I was always under the impression that gravy on chips was a Brummy thing as I was offered it every time we went into a chippy in the midlands when I was working installing hyper market refrigeration systems in the late '70s, my mate thought putiing gravy on chips should carry the death sentence.
On the whole it wasn't too bad when the gravy was in a polystyrene cup so that you could dunk the chips if you wished (same with curry sauce but only from a Chinese chippy).
Scraps are certainly a thing west of the Pennines as well... I never went for gravy on chips when growing up, although due to being a fussy kid didn’t have proper roast dinners so didn’t have gravy on anything.
Now i’ve grown up & had some sense knocked in to me (ie Mrs refusing to let me get away with being a fussy bugger all my life!) I absolutely love proper roast dinners smothered in gravy, but still haven’t yet ventured in to having chips & gravy... or peawet* for that matter!
* scoop up some mushy peas from the pan, dribble the juices over the top of the chips, put the scoop of peas back in the pan!
"* scraps, aka bits: The bits of batter that falls off the fish in the fryer."
AKA batter, bits, batterbits and, according my late father, scramptions, although I never heard anyone but him call it by that name.
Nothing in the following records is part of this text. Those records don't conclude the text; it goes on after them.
/-- With no more responses than commands the success percentage is one (44_baud.md R231). -/
theorem TalliesLegal.storedPct_le {l : LinkState} (h : TalliesLegal l) : (storedPct (successPct l)).toNat ≤ 100 := by
  have hpct : successPct l ≤ 100 := by
    simp only [successPct]
    split
    · exact Nat.zero_le _
    · exact Nat.div_le_of_le_mul (Nat.mul_le_mul_right 100 h.recv_le)
  simp only [storedPct, BitVec.toNat_ofNat]
  omega

theorem warmupLength_le (l : LinkState) : warmupLength l ≤ 10 := by
  simp only [warmupLength, Config.warmNoBase, Config.warmBase]
  split <;> omega

/-- An invocation of the controller keeps the bounds and leaves room to count a command (44_baud.md R230, R240). -/
theorem baudStep_tallies (h : TalliesLegal s.link) :
    TalliesLegal (baudStep s).link ∧ (baudStep s).link.sent.toNat < 10 := by
  have hpct := h.storedPct_le
  rcases baudStep_cases s with ⟨hwarm, e⟩ | ⟨-, -, e⟩ | ⟨-, -, e⟩
  · rw [e]; exact ⟨{ h with pct_le := hpct }, hwarm.trans_le (warmupLength_le _)⟩
  · rw [e]; exact ⟨⟨le_rfl, Nat.zero_le _, hpct⟩, Nat.zero_lt_succ _⟩
  · rw [e]; exact ⟨⟨le_rfl, Nat.zero_le _, hpct⟩, Nat.zero_lt_succ _⟩

/-! ## Waits -/

theorem failedPoll_counters (h : CountersLegal s) : CountersLegal (failedPoll s) := by
  rcases failedPoll_cases s with ⟨-, e⟩ | ⟨-, e⟩
  · rw [e]; exact countersLegal_of_idle h.tallies rfl
  · rw [e]; exact { h with }

theorem failedReadyPoll_counters (h : CountersLegal s) : CountersLegal (failedReadyPoll s) := by
  rcases failedReadyPoll_cases s with ⟨-, e⟩ | ⟨-, e⟩
  · rw [e]; exact countersLegal_of_idle h.tallies rfl
  · rw [e]; exact { h with }

theorem CountersLegal.setQueue (h : CountersLegal s) (q : QueueState) : CountersLegal { s with queue := q } :=
  { h with }

/-- A poll of a receive keeps the counters legal where the use of the byte does. -/
theorem pollQueue_counters {onByte : Byte → State → Except Fault State} (h : CountersLegal s)
    (use : ∀ v u, CountersLegal u → u.task = s.task → onByte v u = .ok t → CountersLegal t)
    (hp : pollQueue s onByte = .ok t) : CountersLegal t := by
  rcases pollQueue_cases hp with ⟨-, rfl⟩ | ⟨v, -, -, hv⟩
  · exact failedPoll_counters h
  · refine use v _ ?_ ?_ hv
    · exact h.setQueue _
    · rfl

/-! ## Sending and verifying the echo -/

theorem endSend_counters (h : TalliesLegal s.link) (hdue : s.seq.xstate.running = true → ResponseDue s.link) :
    CountersLegal (endSend s) := by
  rcases endSend_cases s with ⟨hr, e⟩ | ⟨-, e⟩
  · rw [e]; exact (countersLegal_wire (.inr (.inr rfl))).mpr ⟨h, fun _ => hdue hr⟩
  · rw [e]; exact countersLegal_of_idle h rfl

theorem nextSendByte_counters (h : TalliesLegal s.link) (hdue : s.seq.xstate.running = true → ResponseDue s.link) :
    CountersLegal (nextSendByte s) := by
  rcases nextSendByte_cases s with ⟨-, e⟩ | ⟨-, e⟩
  · rw [e]; exact (countersLegal_wire (.inr (.inl rfl))).mpr ⟨h, hdue⟩
  · rw [e]; exact endSend_counters h hdue

theorem sendWaitPoll_counters (h : CountersLegal s) (ht : s.task = .sendWait) : CountersLegal (sendWaitPoll s) := by
  obtain ⟨htallies, hdue⟩ := (countersLegal_wire (.inl ht)).mp h
  rcases sendWaitPoll_cases s with ⟨-, e⟩ | ⟨-, e⟩
  · rw [e]; exact nextSendByte_counters htallies hdue
  · rw [e]; exact failedPoll_counters h

theorem sendBytePoll_counters {ready : Option Bool} (h : CountersLegal s) (ht : s.task = .sendByte)
    (hs : sendBytePoll ready s = .ok t) : CountersLegal t := by
  obtain ⟨u, hu, hcases⟩ := sendBytePoll_cases hs
  obtain ⟨hlegal, htask⟩ : CountersLegal u ∧ u.task = .sendByte := by
    rcases hu with rfl | rfl
    · exact ⟨h, ht⟩
    · exact ⟨{ h with }, ht⟩
  obtain ⟨htallies, hdue⟩ := (countersLegal_wire (.inr (.inl htask))).mp hlegal
  rcases hcases with ⟨b, -, rfl⟩ | rfl
  · exact nextSendByte_counters htallies hdue
  · exact failedReadyPoll_counters hlegal

/-- An exchange's parse begins with the response due; a stand-alone echo begins none. -/
theorem endEcho_counters (h : TalliesLegal s.link) (hdue : s.seq.xstate.running = true → ResponseDue s.link) :
    CountersLegal (endEcho s) := by
  rcases endEcho_cases s with ⟨hr, e⟩ | ⟨-, e⟩
  · rw [e]; exact (countersLegal_parsing (.inl rfl)).mpr ⟨h, rfl, hdue hr⟩
  · rw [e]; exact countersLegal_of_idle h rfl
BTW, this is Tyneside, north of Yorkshire, and every chippy will ask if you want it with your chips, no extra charge because basically it's "waste".
As others have said, scraps isn't just in God's own county. My Mum worked in a chippy as a part time thing before the last of us were old enough for nursery. She did scraps. And complains about the new frylite stuff they use, rather than the proper beef fat from the 70s. Although chippies round our way, in Bucks, don't seem to do us anymore.
Man, I miss those. I found myself wanting to look one up the other day and spent ages with the Reg's, um, great search engine...
Was there / will there ever be an edited collection of them, possibly with full colour photos and scratch-n-sniff previews, on paper? Because I might actually buy one.